Investor rebellion at Standard Chartered
STANDARD Chartered is facing a backlash from investors after changing its accounting rules to make boss Bill Winters’s pension payments look less extreme.
The bank is increasing its contributions to Winters’s retirement pot by £14,000 this year – but tweaking its pay calculations so it looks as though it represents a lower percentage of his salary than before.
It has infuriated shareholders who say it is a blatant attempt to get around guidelines intended to make pensions fairer. There is likely to be a major investor rebellion at the London-based lender’s annual meeting in spring.
Last year Winters got £460,000 for his pension, equal to 40pc of his near £1.2m basic salary paid in cash.
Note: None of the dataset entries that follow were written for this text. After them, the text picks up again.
/-- Before its end the span goes on. -/
theorem loopNext_within {l : Loop} (ls : List Loop) {n : Nat} (before : n ≠ l.past) : loopNext (l :: ls) n = (n, l :: ls) := by
  simp [loopNext, before]

/-- Settles O57: the NOP moves the sequencer to where `loopNext` leads, round the span, behind it or within it. -/
theorem repeatGoesRound : Obligations.RepeatGoesRound := by
  intro s i t d l ls c k on live own run ended hold loops stands sound free noWait noSig nop
  have moves {n : Nat} {ls' : List Loop} (next : loopNext (l :: ls) (k.pc + 64) = (n, ls')) (inside : n < storeBytes) :
      exec (.nopDescriptor t d) s = .next (on { k with pc := n, loops := ls' }) := by
    refine onChip_to live (f := fun c => c.issue t d)
      ((issue_starts own run ended hold stands sound free noWait).trans ((start_nop nop noSig).trans ?_))
    exact advance_of_next (by rw [show (c.tile t).loops = l :: ls from loops]; exact next) inside
  refine ⟨fun atEnd left inside => moves (atEnd ▸ loopNext_again ls left) inside,
    fun atEnd last alone inside => moves ?_ inside, fun before inside => ?_⟩
  · rw [atEnd]
    exact loopNext_over last alone
  · rw [moves (loopNext_within ls before) inside, ← loops]

end Sys2Proof.Machine

namespace Sys2Proof.Machine

/-! Number formats there and back (R116 to R121). -/

/-- A whole number is its own rounding. -/
theorem roundHalfEven_one (n : Nat) : roundHalfEven n 1 = n := by
  simp [roundHalfEven, Nat.mod_one]

theorem roundRatio_whole (m : Nat) : roundRatio m 1 0 = m := by
  simp [roundRatio, roundHalfEven_one]

theorem toIntRound_ofInt (v : Int) : (Num.ofInt v).toIntRound = v := by
  simp only [Num.ofInt, Num.toIntRound, roundRatio_whole, sgn, decide_eq_true_eq]
  split <;> omega

/-- An integer of the range converts to its code, without saturation. -/
theorem convertInt_ofInt {w : Nat} {lo hi v : Int} (low : lo ≤ v) (high : v ≤ hi) :
    convertInt w lo hi (Num.ofInt v) = { code := (BitVec.ofInt w v).toNat } := by
  have kept : clampInt lo hi (Num.ofInt v).toIntRound = (v, false) := by
    rw [toIntRound_ofInt, clampInt, if_neg (Int.not_lt.2 low), if_neg (Int.not_lt.2 high)]
  rw [Num.ofInt] at kept ⊢
  simp only [convertInt, kept]

/-- So a signed code of w bits converts back to itself. -/
theorem convertInt_signed {w k : Nat} (fits : k < 2 ^ w) :
    convertInt w (-2 ^ (w - 1)) (2 ^ (w - 1) - 1) (Num.ofInt (BitVec.ofNat w k).toInt) = { code := k } := by
  rw [convertInt_ofInt (BitVec.le_toInt _) (Int.le_sub_one_of_lt BitVec.toInt_lt), BitVec.ofInt_toInt, BitVec.toNat_ofNat,
    Nat.mod_eq_of_lt fits]

/-- An unsigned one likewise. -/
theorem convertInt_unsigned {w k : Nat} (fits : k < 2 ^ w) :
    convertInt w 0 (2 ^ w - 1 : Nat) (Num.ofInt (k : Nat)) = { code := k } := by
  rw [convertInt_ofInt (by omega) (by omega), BitVec.ofInt_natCast, BitVec.toNat_ofNat, Nat.mod_eq_of_lt fits]

theorem floorLog2_whole {m : Nat} (some' : m ≠ 0) (e : Int) : floorLog2 m 1 e = Nat.log2 m + e := by
  have one : Nat.log2 1 = 0 := by decide
  have : ¬ m < 2 ^ Nat.log2 m := Nat.not_lt.2 (Nat.log2_self_le some')
  simp [floorLog2, one, this]

section
variable (f : FloatForm)

/-- A normal magnitude, whose fraction has a leading 1, rounds to its own code. -/
theorem magCode_normal {ex fr : Nat} (pos : 0 < ex) (fits : fr < 2 ^ f.p) (max : ex * 2 ^ f.p + fr ≤ f.maxCode) :
    f.magCode (fr + 2 ^ f.p) 1 (ex - f.bias - f.p) = ex * 2 ^ f.p + fr := by
  have some' : fr + 2 ^ f.p ≠ 0 := by have := Nat.two_pow_pos f.p; omega
  have log : Nat.log2 (fr + 2 ^ f.p) = f.p := (Nat.log2_eq_iff some').2 ⟨by omega, by rw [Nat.pow_succ]; omega⟩
  have level : (f.p : Int) + (ex - f.bias - f.p) = ex - f.bias := by omega
  have above : ¬ ((ex : Int) - f.bias < 1 - f.bias) := by omega
  have whole : (ex : Int) - f.bias - f.p - (ex - f.bias) + f.p = 0 := by omega
  have steps : ((ex : Int) - f.bias - (1 - f.bias)).toNat = ex - 1 := by omega
  have code : (ex - 1) * 2 ^ f.p + (fr + 2 ^ f.p) = ex * 2 ^ f.p + fr := by
    obtain ⟨e, rfl⟩ : ∃ e, ex = e + 1 := ⟨ex - 1, by omega⟩
    rw [Nat.add_sub_cancel, Nat.succ_mul]
    omega
  simp only [FloatForm.magCode, some', if_false, floorLog2_whole some', log, level, above, whole, steps, roundRatio_whole,
    code, Nat.not_lt.2 max]

/-- A subnormal magnitude rounds to its own code. -/
theorem magCode_subnormal {fr : Nat} (fits : fr < 2 ^ f.p) (max : fr ≤ f.maxCode) :
    f.magCode fr 1 (1 - f.bias - f.p) = fr := by
  by_cases zero : fr = 0
  · simp [FloatForm.magCode, zero]
  have log : Nat.log2 fr < f.p := (Nat.log2_lt zero).2 fits
  have below : (Nat.log2 fr : Int) + (1 - f.bias - f.p) < 1 - f.bias := by omega
  have whole : (1 : Int) - f.bias - f.p - (1 - f.bias) + f.p = 0 := by omega
  simp only [FloatForm.magCode, zero, if_false, floorLog2_whole zero, below, if_true, whole, roundRatio_whole, Int.sub_self,
    Int.toNat_zero, Nat.zero_mul, Nat.zero_add, Nat.not_lt.2 max]

/-- The value of a finite code: its sign, and its magnitude as R116 splits it. -/
def FloatForm.finite (neg : Bool) (mag : Nat) : Num :=
  if mag / 2 ^ f.p = 0 then .fin neg (mag % 2 ^ f.p) 1 (1 - f.bias - f.p)
  else .fin neg (mag % 2 ^ f.p + 2 ^ f.p) 1 ((mag / 2 ^ f.p : Nat) - f.bias - f.p)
The 57-year-old also got an extra £1.2m as a fixed pay allowance, given in shares.
The 40pc figure falls foul of Investment Association guidelines which recommend pensions should not be more than 24pc of a boss’s salary.
So for 2019, Standard Chartered is introducing a new policy which combines Winters’s fixed allowance and basic salary in a single £2.3m payment in its accounts.
This has allowed it to increase his pension contributions to £474,000 but claim that they now represent only 20pc.
One top shareholder told the Financial Times: ‘Shareholders are going to be crawling all over it – it’s not going to slip through.’